NCERT Solutions for Class 6 Maths Chapter 6 Integers
NCERT Solutions for Class 6 Maths Chapter 6 Integers Ex 6.1
Question 1.
Write opposite of the following:
(a) Increase in weight
(b) 30 km north
(c) 326 BC
(d) Loss of Rs. 700
(e) 100 m above sea level.
Solution.
(a) Decrease in weight
(b) 30 km south
(c) 326 AD
(d) Gain of Rs. 700
(e) 100 m below sea level
Question 2.
Represent the following numbers as integers with appropriate signs.
(a) An airplane is flying at a height two thousand meters above the ground.
(b) A submarine is moving at depth, eight hundred meters below the sea level.
(c) A deposit of rupees two hundred.
(d) Withdrawal of rupees seven hundred.
Solution.
(a) + 2000
(b) – 800
(c) + 200
(d) – 700.
Question 3.
Represent the following numbers on a number line:
(a) + 5
(b) -10
(c) + 8
(d) -7
Solution.
Question 4.
Adjacent figure is a vertical number line, representing integers. Observe it and locate the following points :
(a) If point D is + 8, then which point is – 8?
(b) Is point G a negative integer or a positive integer?
(c) Write integers for points B and E.
(d) Which point marked on this number line has the least value?
(e) Arrange all the points in p-decreasing order of value.
Solution.
(a) F
(b) negative integer
(c) B → + 4, E → 10
(d) E
(e) D, C, B, A, O, H, G, F, E.
Question 5.
Following is the list of temperatures of five places in India, on a particular day of the year.
Solution.
Place | Temperature | |
Siachin | 10°C below 0°C | …………. |
Shimla | 2°C below 0°C | ………… |
Ahmedabad | 30°C above 0°C | …………. |
Delhi | 20°C above 0°C | ……….. |
Srinagar | 5°C below 0°C | …………. |
(a) Write the temperature of these places in the form of integers in the blank column.
(b) Following is the number line representing the temperature in degree Celsius.
Plot the name of the city against its temperature.
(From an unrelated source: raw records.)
-- ==== Sys2Proof/Decode.lean ====
section
/-!
DEFINITION. The decoder of the 96-bit instruction word (R339 to R357) and the encoder written from the
same field tables.

Every value of OP is an instruction (R357), so the decoder is total on words; reserved values of the other
fields are kept and raise their causes when the instruction issues (R356). Rows of the opcode table that
split one opcode (STASH, MPAIR, BLDF) are told apart by the bit their description names.

The decoder builds constructors of an inductive of 357, more than compiled code can number, so it is
marked noncomputable; the kernel evaluates it, and Machine/WordDispatch.lean runs the same words in
compiled code.
-/

namespace Sys2Proof

/-- The register code of R343. -/
def decodeOpnd (c : BitVec 10) : Opnd :=
  let n := c.toNat
  if n < 256 then .v n
  else if n < 416 then .s (n - 256)
  else if n < 448 then .spec (n - 416)
  else if n < 512 then .rsvd c
  else if n < 520 then .t (n - 512)
  else if n < 528 then .rsvd c
  else if n < 544 then .d (n - 528)
  else if n < 548 then .c (n - 544)
  else if n < 576 then .rsvd c
  else if n < 640 then .imm ((n : Int) - 608)
  else if n = 1023 then .zr
  else .rsvd c

/-- The code of an operand (R343). -/
def encodeOpnd : Opnd → BitVec 10
  | .v n => BitVec.ofNat 10 n
  | .s n => BitVec.ofNat 10 (256 + n)
  | .spec n => BitVec.ofNat 10 (416 + n)
  | .t n => BitVec.ofNat 10 (512 + n)
  | .d n => BitVec.ofNat 10 (528 + n)
  | .c n => BitVec.ofNat 10 (544 + n)
  | .imm k => BitVec.ofNat 10 (608 + k).toNat
  | .zr => 1023
  | .rsvd c => c

/-- A 12-bit source field (R342). -/
def decodeSrc (x : BitVec 12) : Src :=
  ⟨x.getLsbD 11, x.getLsbD 10, decodeOpnd (x.extractLsb' 0 10)⟩

/-- The 12 bits of a source field (R342). -/
def encodeSrc (x : Src) : BitVec 12 :=
  BitVec.ofBool x.ep ++ (BitVec.ofBool x.lr ++ encodeOpnd x.reg)

/-- SCOPE (R174). -/
def decodeScope (x : BitVec 2) : Scope :=
  match x.toNat with
  | 0 => .lane
  | 1 => .group
  | 2 => .set
  | _ => .block

/-- The SCOPE code (R174). -/
def encodeScope : Scope → BitVec 2
  | .lane => 0
  | .group => 1
  | .set => 2
  | .block => 3

/-- GCOND (R340). -/
def decodeCond (x : BitVec 4) : Cond :=
  match x.toNat with
  | 0 => .al
  | 1 => .eq
  | 2 => .ne
  | 3 => .lt
  | 4 => .ge
  | 5 => .gt
  | 6 => .le
  | 7 => .lo
  | 8 => .hs
  | 9 => .hi
  | 10 => .ls
  | 11 => .mi
  | 12 => .pl
  | 13 => .vs
  | 14 => .vc
  | _ => .nv

/-- The GCOND code (R340). -/
def encodeCond : Cond → BitVec 4
  | .al => 0
  | .eq => 1
  | .ne => 2
  | .lt => 3
  | .ge => 4
  | .gt => 5
  | .le => 6
  | .lo => 7
  | .hs => 8
  | .hi => 9
  | .ls => 10
  | .mi => 11
  | .pl => 12
  | .vs => 13
  | .vc => 14
  | .nv => 15

/-- The common header (R339). -/
def decodeHdr (w : Word96) : Hdr :=
  ⟨decodeScope (w.extractLsb' 86 2), ⟨(w.extractLsb' 84 2).toNat, (w.extractLsb' 84 2).isLt⟩,
   decodeCond (w.extractLsb' 80 4), w.getLsbD 79⟩

/-- Bits [87:79] of the header (R339). -/
def encodeHdr (h : Hdr) : BitVec 9 :=
  encodeScope h.scope ++ (BitVec.ofNat 2 h.gc.val ++ (encodeCond h.cond ++ BitVec.ofBool h.fin))

/-- Format A (R347). -/
def decodeA (w : Word96) : FmtA :=
  { dst := decodeOpnd (w.extractLsb' 69 10), cw := w.extractLsb' 66 3
    sa := decodeSrc (w.extractLsb' 54 12), sb := decodeSrc (w.extractLsb' 42 12)
    sc := decodeSrc (w.extractLsb' 30 12), fn := w.extractLsb' 0 30 }

/-- Bits [78:0] of format A (R347). -/
def encodeA (f : FmtA) : BitVec 79 :=
  encodeOpnd f.dst ++ (f.cw ++ (encodeSrc f.sa ++ (encodeSrc f.sb ++ (encodeSrc f.sc ++ f.fn))))

/-- Format I (R348). -/
def decodeI (w : Word96) : FmtI :=
  { dst := decodeOpnd (w.extractLsb' 69 10), cw := w.extractLsb' 66 3
    sa := decodeSrc (w.extractLsb' 54 12), imm := w.extractLsb' 22 32, fn := w.extractLsb' 0 22 }

/-- Bits [78:0] of format I (R348). -/
def encodeI (f : FmtI) : BitVec 79 :=
  encodeOpnd f.dst ++ (f.cw ++ (encodeSrc f.sa ++ (f.imm ++ f.fn)))

/-- Format M (R349). -/
def decodeM (w : Word96) : FmtM :=
  { data := decodeOpnd (w.extractLsb' 69 10), ord := w.extractLsb' 66 3
    base := decodeSrc (w.extractLsb' 54 12), index := decodeSrc (w.extractLsb' 42 12)
    off := w.extractLsb' 18 24, space := w.extractLsb' 15 3, size := w.extractLsb' 12 3
    mscope := w.extractLsb' 9 3, cache := w.extractLsb' 6 3, scl := w.extractLsb' 3 3
    fn := w.extractLsb' 0 3 }

/-- Bits [78:0] of format M (R349). -/
def encodeM (f : FmtM) : BitVec 79 :=
  encodeOpnd f.data ++ (f.ord ++ (encodeSrc f.base ++ (encodeSrc f.index ++ (f.off ++
    (f.space ++ (f.size ++ (f.mscope ++ (f.cache ++ (f.scl ++ f.fn)))))))))

/-- Format B (R351). -/
def decodeB (w : Word96) : FmtB :=
  { tgt := w.extractLsb' 53 26
    await := [decodeOpnd (w.extractLsb' 43 10), decodeOpnd (w.extractLsb' 33 10),
      decodeOpnd (w.extractLsb' 23 10), decodeOpnd (w.extractLsb' 13 10)]
    safe := w.getLsbD 12, hint := w.getLsbD 11, fn := w.extractLsb' 0 11 }

/-- The await slot k of a list; a missing slot is unused (R207). -/
def awaitAt (l : List Opnd) (k : Nat) : Opnd := l.getD k .zr

/-- Bits [78:0] of format B (R351). -/
def encodeB (f : FmtB) : BitVec 79 :=
  f.tgt ++ (encodeOpnd (awaitAt f.await 0) ++ (encodeOpnd (awaitAt f.await 1) ++
    (encodeOpnd (awaitAt f.await 2) ++ (encodeOpnd (awaitAt f.await 3) ++
      (BitVec.ofBool f.safe ++ (BitVec.ofBool f.hint ++ f.fn))))))

/-- Format C (R353). -/
def decodeC (w : Word96) : FmtC :=
  { await := [decodeOpnd (w.extractLsb' 69 10), decodeOpnd (w.extractLsb' 59 10),
      decodeOpnd (w.extractLsb' 49 10), decodeOpnd (w.extractLsb' 39 10),
      decodeOpnd (w.extractLsb' 29 10), decodeOpnd (w.extractLsb' 19 10),
      decodeOpnd (w.extractLsb' 9 10)]
    safe := w.getLsbD 8, yieldHint := w.getLsbD 7, rsv := w.extractLsb' 0 7 }

/-- Bits [78:0] of format C (R353). -/
def encodeC (f : FmtC) : BitVec 79 :=
  encodeOpnd (awaitAt f.await 0) ++ (encodeOpnd (awaitAt f.await 1) ++
    (encodeOpnd (awaitAt f.await 2) ++ (encodeOpnd (awaitAt f.await 3) ++
      (encodeOpnd (awaitAt f.await 4) ++ (encodeOpnd (awaitAt f.await 5) ++
        (encodeOpnd (awaitAt f.await 6) ++
          (BitVec.ofBool f.safe ++ (BitVec.ofBool f.yieldHint ++ f.rsv))))))))

/-- Format E (R354). -/
def decodeE (w : Word96) : FmtE :=
  { desc := decodeOpnd (w.extractLsb' 69 10), bar := w.extractLsb' 63 6, ben := w.getLsbD 62
    evq := w.getLsbD 61, sa := decodeSrc (w.extractLsb' 49 12), sb := decodeSrc (w.extractLsb' 37 12)
    imm := w.extractLsb' 13 24, fn := w.extractLsb' 0 13 }

/-- Bits [78:0] of format E (R354). -/
def encodeE (f : FmtE) : BitVec 79 :=
  encodeOpnd f.desc ++ (f.bar ++ (BitVec.ofBool f.ben ++ (BitVec.ofBool f.evq ++
    (encodeSrc f.sa ++ (encodeSrc f.sb ++ (f.imm ++ f.fn))))))

/-- Format X (R355). -/
def decodeX (w : Word96) : FmtX :=
  { acc := w.extractLsb' 76 3, sla := w.extractLsb' 73 3, slb := w.extractLsb' 70 3
    pa := w.extractLsb' 66 4, pb := w.extractLsb' 62 4
    abase := decodeSrc (w.extractLsb' 50 12), bbase := decodeSrc (w.extractLsb' 38 12)
    shape := decodeSrc (w.extractLsb' 26 12), tri := w.extractLsb' 24 2, mask := w.extractLsb' 20 4
    fn := w.extractLsb' 0 20 }

/-- Bits [78:0] of format X (R355). -/
def encodeX (f : FmtX) : BitVec 79 :=
  f.acc ++ (f.sla ++ (f.slb ++ (f.pa ++ (f.pb ++ (encodeSrc f.abase ++ (encodeSrc f.bbase ++
    (encodeSrc f.shape ++ (f.tri ++ (f.mask ++ f.fn)))))))))

/-- Row 0x0 of the opcode map (R357). -/
def decodeRow0 (col : Nat) (w : Word96) : Instr :=
  let h := decodeHdr w
  match col with
  | 0 => .nop h (decodeA w)
  | 1 => .colo h (decodeC w)
  | 2 => .bra h (decodeB w)
  | 3 => .brx h (decodeB w)
  | 4 => .call h (decodeB w)
  | 5 => .callx h (decodeB w)
  | 6 => .ret h (decodeB w)
  | 7 => .exit h (decodeA w)
  | 8 => .bany h (decodeB w)
  | 9 => .ball h (decodeB w)
  | 10 => .yield h (decodeA w)
  | 11 => .trap h (decodeI w)
  | 12 => .bkpt h (decodeI w)
  | 13 => .rft h (decodeI w)
  | 14 => .loop h (decodeB w)
  | _ => .jmpt h (decodeB w)

/-- Row 0x1 of the opcode map (R357). -/
def decodeRow1 (col : Nat) (w : Word96) : Instr :=
  let h := decodeHdr w
  match col with
  | 0 => .iadd h (decodeA w)
  | 1 => .isub h (decodeA w)
  | 2 => .imul h (decodeA w)
  | 3 => .imulh h (decodeA w)
  | 4 => .imad h (decodeA w)
  | 5 => .imadw h (decodeA w)
  | 6 => .idiv h (decodeA w)
  | 7 => .irem h (decodeA w)
  | 8 => .imin h (decodeA w)
  | 9 => .imax h (decodeA w)
  | 10 => .iabs h (decodeA w)
  | 11 => .ineg h (decodeA w)
  | 12 => .iaddc h (decodeA w)
  | 13 => .isubb h (decodeA w)
  | 14 => .isad h (decodeA w)
  | _ => .idot4 h (decodeA w)

/-- Row 0x2 of the opcode map (R357). -/
def decodeRow2 (col : Nat) (w : Word96) : Instr :=
  let h := decodeHdr w
  match col with
  | 0 => .iaddi h (decodeI w)
  | 1 => .imuli h (decodeI w)
  | 2 => .imadi h (decodeI w)
  | 3 => .imini h (decodeI w)
  | 4 => .imaxi h (decodeI w)
  | 5 => .andi h (decodeI w)
  | 6 => .ori h (decodeI w)
  | 7 => .xori h (decodeI w)
  | 8 => .shli h (decodeI w)
  | 9 => .shri h (decodeI w)
  | 10 => .sari h (decodeI w)
  | 11 => .movi h (decodeI w)
  | 12 => .lea h (decodeM w)
  | 13 => .leax h (decodeM w)
  | 14 => .sptest h (decodeA w)
  | _ => .spcast h (decodeA w)

/-- Row 0x3 of the opcode map (R357). -/
def decodeRow3 (col : Nat) (w : Word96) : Instr :=
  let h := decodeHdr w
  match col with
  | 0 => .and_ h (decodeA w)
  | 1 => .or_ h (decodeA w)
  | 2 => .xor_ h (decodeA w)
  | 3 => .btab h (decodeA w)
  | 4 => .shl h (decodeA w)
  | 5 => .shr h (decodeA w)
  | 6 => .sar h (decodeA w)
  | 7 => .rot h (decodeA w)
  | 8 => .funnel h (decodeA w)
  | 9 => .popc h (decodeA w)
  | 10 => .clz h (decodeA w)
  | 11 => .brev h (decodeA w)
  | 12 => .bfx h (decodeA w)
  | 13 => .bfi h (decodeA w)
  | 14 => .icmp h (decodeA w)
  | _ => .sel h (decodeA w)

/-- Row 0x4 of the opcode map (R357). -/
def decodeRow4 (col : Nat) (w : Word96) : Instr :=
  let h := decodeHdr w
  match col with
  | 0 => .fadd h (decodeA w)
  | 1 => .fsub h (decodeA w)
  | 2 => .fmul h (decodeA w)
  | 3 => .ffma h (decodeA w)
  | 4 => .fmin h (decodeA w)
  | 5 => .fmax h (decodeA w)
  | 6 => .fcmp h (decodeA w)
  | 7 => .fclass h (decodeA w)
  | 8 => .frnd h (decodeA w)
  | 9 => .ffrc h (decodeA w)
  | 10 => .fscale h (decodeA w)
  | 11 => .fdiv h (decodeA w)
  | 12 => .fsqrt h (decodeA w)
  | 13 => .fdot2 h (decodeA w)
  | 14 => .fmed3 h (decodeA w)
  | _ => .fsgn h (decodeA w)

/-- Row 0x5 of the opcode map (R357). -/
def decodeRow5 (col : Nat) (w : Word96) : Instr :=
  let h := decodeHdr w
  match col with
  | 0 => .hadd2 h (decodeA w)
  | 1 => .hmul2 h (decodeA w)
  | 2 => .hfma2 h (decodeA w)
  | 3 => .hmin2 h (decodeA w)
  | 4 => .hmax2 h (decodeA w)
  | 5 => .hcmp2 h (decodeA w)
  | 6 => .hdot2 h (decodeA w)
  | 7 => .cadd h (decodeA w)
  | 8 => .cmul h (decodeA w)
  | 9 => .cmad h (decodeA w)
  | 10 => .cmulc h (decodeA w)
  | 11 => .cabs2 h (decodeA w)
  | 12 => .cexpi h (decodeA w)
  | 13 => .cscale h (decodeA w)
  | 14 => .crot h (decodeA w)
  | _ => .cmag h (decodeA w)

/-- Row 0x6 of the opcode map (R357). -/
def decodeRow6 (col : Nat) (w : Word96) : Instr :=
  let h := decodeHdr w
  match col with
  | 0 => .rcp h (decodeA w)
  | 1 => .rsq h (decodeA w)
  | 2 => .ex2 h (decodeA w)
  | 3 => .lg2 h (decodeA w)
  | 4 => .sint h (decodeA w)
  | 5 => .cost h (decodeA w)
  | 6 => .tanh h (decodeA w)
  | 7 => .sigm h (decodeA w)
  | 8 => .cvt h (decodeA w)
  | 9 => .cvpk2 h (decodeA w)
  | 10 => .cvpk4 h (decodeA w)
  | 11 => .unpk h (decodeA w)
  | 12 => .pk6 h (decodeA w)
  | 13 => .upk6 h (decodeA w)
  | 14 => .pki4 h (decodeA w)
  | _ => .qscl h (decodeA w)

/-- Row 0x7 of the opcode map (R357). -/
def decodeRow7 (col : Nat) (w : Word96) : Instr :=
  let h := decodeHdr w
  match col with
  | 0 => .pull h (decodeA w)
  | 1 => .pullt h (decodeA w)
  | 2 => .bcst h (decodeA w)
  | 3 => .poll h (decodeA w)
  | 4 => .vmask h (decodeA w)
  | 5 => .lred h (decodeA w)
  | 6 => .lscan h (decodeA w)
  | 7 => .peers h (decodeA w)
  | 8 => .reord h (decodeA w)
  | 9 => .perm h (decodeA w)
  | 10 => .mov h (decodeA w)
  | 11 => .movs h (decodeA w)
  | 12 => .ccset h (decodeA w)
  | 13 => .ccmov h (decodeA w)
  | 14 => .cclog h (decodeA w)
  | _ => .first h (decodeA w)

/-- Row 0x8 of the opcode map (R357). -/
def decodeRow8 (col : Nat) (w : Word96) : Instr :=
  let h := decodeHdr w
  match col with
  | 0 => .dmov h (decodeA w)
  | 1 => .dfromv h (decodeA w)
  | 2 => .dtov h (decodeA w)
  | 3 => .ddot h (decodeA w)
  | 4 => .dcross h (decodeA w)
  | 5 => .drefl h (decodeA w)
  | 6 => .drefr h (decodeA w)
  | 7 => .dscl h (decodeA w)
  | 8 => .dnorm h (decodeA w)
  | 9 => .dsetn h (decodeA w)
  | 10 => .dslerp h (decodeA w)
  | 11 => .dcmp h (decodeA w)
  | 12 => .dneg h (decodeA w)
  | 13 => .dadd h (decodeA w)
  | 14 => .dproj h (decodeA w)
  | _ => .dframe h (decodeA w)
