-- ==== Sys2Proof/Machine/Integer.lean ====
section
/-!
DEFINITION. Rows 0x1 and 0x3 of the opcode map: integer arithmetic, logic, shifts and bit fields
(R369 to R373, R384 to R387, R392 to R394).
-/

namespace Sys2Proof.Machine

/-- Integer FN: a type of 0 to 2 and no bit outside `mask` (R369, R373). -/
def intFn (mask : Nat) (fn : BitVec 30) : Bool := fn.toNat % 4 != 3 && fn.toNat &&& mask == fn.toNat

/-- SAT: FN[2] (R373). -/
def satOf (fn : BitVec 30) : Bool := fn.getLsbD 2

/-- Registers of an operand of a type. -/
def tyRegs (fn : BitVec 30) : Nat := if tyOf fn.toNat == 2 then 2 else 1

/-- An arithmetic instruction of exact result `x`: the result delivered under R373 and the flags of `fl`, which
takes the patterns of SA and SB and the result. -/
def intArith (f : FmtA) (u : Ux) (s : State) (x : Int → Int → Int → Int)
    (fl : Nat → Nat → Nat → Int → BitVec 4) : Res :=
  let ty := tyOf f.fn.toNat
  let w := widthOf ty
  let r := tyRange ty
  .ok { st := writeLanes s u f.dst w f.cw fun p =>
    let e := x (rdInt s u ty f.sa.reg p) (rdInt s u ty f.sb.reg p) (rdInt s u ty f.sc.reg p)
    let res := deliver w r (satOf f.fn) e
    (res, fl (rdPat s u w f.sa.reg p) (rdPat s u w f.sb.reg p) res e) }

/-- The flags of an exact result of the instruction's type. -/
def exactFlags (f : FmtA) (_ _ res : Nat) (e : Int) : BitVec 4 :=
  let ty := tyOf f.fn.toNat
  flagsExact (widthOf ty) (tyRange ty) e res

/-- IADD: two data sources, SAT, a condition result. -/
def shapeIadd (f : FmtA) : Shape := shapeA f (tyRegs f.fn) (some (tyRegs f.fn)) (some (tyRegs f.fn)) none true (intFn 7 f.fn)

/-- IADD (R384, R372). -/
def execIadd (h : Hdr) (f : FmtA) (s : State) : Host.Outcome State Fault Refusal :=
  issue h (shapeIadd f) s fun u s => intArith f u s (fun a b _ => a + b) (fun a b res _ => flagsAdd (widthOf (tyOf f.fn.toNat)) a b res)

/-- ISUB: two data sources, SAT, a condition result. -/
def shapeIsub (f : FmtA) : Shape := shapeA f (tyRegs f.fn) (some (tyRegs f.fn)) (some (tyRegs f.fn)) none true (intFn 7 f.fn)

/-- ISUB (R384, R372). -/
def execIsub (h : Hdr) (f : FmtA) (s : State) : Host.Outcome State Fault Refusal :=
  issue h (shapeIsub f) s fun u s => intArith f u s (fun a b _ => a - b) (fun a b res _ => flagsSub (widthOf (tyOf f.fn.toNat)) a b res)

/-- IMUL: two data sources, SAT, a condition result. -/
def shapeImul (f : FmtA) : Shape := shapeA f (tyRegs f.fn) (some (tyRegs f.fn)) (some (tyRegs f.fn)) none true (intFn 7 f.fn)

/-- IMUL (R384, R372). -/
def execImul (h : Hdr) (f : FmtA) (s : State) : Host.Outcome State Fault Refusal :=
  issue h (shapeImul f) s fun u s => intArith f u s (fun a b _ => a * b) (exactFlags f)

/-- IMULH: no SAT and no condition result. -/
def shapeImulh (f : FmtA) : Shape := shapeA f (tyRegs f.fn) (some (tyRegs f.fn)) (some (tyRegs f.fn)) none false (intFn 3 f.fn)

/-- IMULH: the high half of the exact product (R384). -/
def execImulh (h : Hdr) (f : FmtA) (s : State) : Host.Outcome State Fault Refusal :=
  issue h (shapeImulh f) s fun u s => 
    let ty := tyOf f.fn.toNat
    let w := widthOf ty
    .ok { st := writeLanes s u f.dst w f.cw fun p =>
      (wrap w (rdInt s u ty f.sa.reg p * rdInt s u ty f.sb.reg p / (2 : Int) ^ w), 0) }

/-- IMAD: three data sources, SAT, a condition result. -/
def shapeImad (f : FmtA) : Shape := shapeA f (tyRegs f.fn) (some (tyRegs f.fn)) (some (tyRegs f.fn)) (some (tyRegs f.fn)) true (intFn 7 f.fn)

/-- IMAD (R384, R372). -/
def execImad (h : Hdr) (f : FmtA) (s : State) : Host.Outcome State Fault Refusal :=
  issue h (shapeImad f) s fun u s => intArith f u s (fun a b c => a * b + c) (exactFlags f)

/-- IMADW: SA and SB are single registers, DST and SC pairs; TY 0 or 1 (R384). -/
def shapeImadw (f : FmtA) : Shape :=
  shapeA f 2 (some 1) (some 1) (some 2) true (f.fn.toNat % 4 < 2 && f.fn.toNat < 8)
(c) Which is the coolest place?
(d) Write the names of the places whose temperature are above 10°C.
Solution.
(a)
Place | Temperature | |
Siachin | 10°C below 0°C | – 10°C |
Shimla | 2°C below 0°C | – 2°C |
Ahmedabad | 30°C above 0°C | + 30°C |
Delhi | 20°C above 0°C | + 20°C |
Srinagar | 5°C below 0°C | – 5°C |
(b)
(c) Siachin is the coolest place.
(d) Ahmedabad and Delhi.
Question 6.
In each of the following pairs, which number is to the right of the other on the number line?
(a) 2, 9
(b) -3,-8
(c) 0,-1
(d) – 11, 10
(e) -6,6
(f) 1,- 100
Solution.
(a) 2, 9
The number 9 is to the right of the number 2.
(b) -3,-8
The number – 3 is to the right of the number -8.
(c) 0,-1
The number 0 is to the right of the number – 1.
(d) – 11,10
The number 10 is to the right of the number -11.
(e) -6, 6
The number 6 is to the right of the number – 6.
(f) 1, -100
The number 1 is to the right of the number – 100.
Question 7.
Write all the integers between the given pairs (write them in the increasing order)
(a) 0 and – 7
(b) -4 and 4
(c) – 8 and -15
(d) – 30 and – 23.
Solution.
(a) 0 and – 7
The integers between 0 and – 7 in increasing order are – 6, – 5, – 4, – 3, – 2 and – 1.
(b) – 4 and 4
The integers between – 4 and 4 in increasing order are – 3, – 2, – 1, 0, 1, 2 and 3.
(c) – 8 and – 15
The integers between – 8 and – 15 in increasing order are – 14, – 13, – 12, – 11, – 10 and – 9.
(d) – 30 and – 23
The integers between – 30 and – 23 in increasing order are – 29, – 28, – 27, – 26, – 25 and – 24.
Question 8.
(a) Write four negative integers greater than – 20.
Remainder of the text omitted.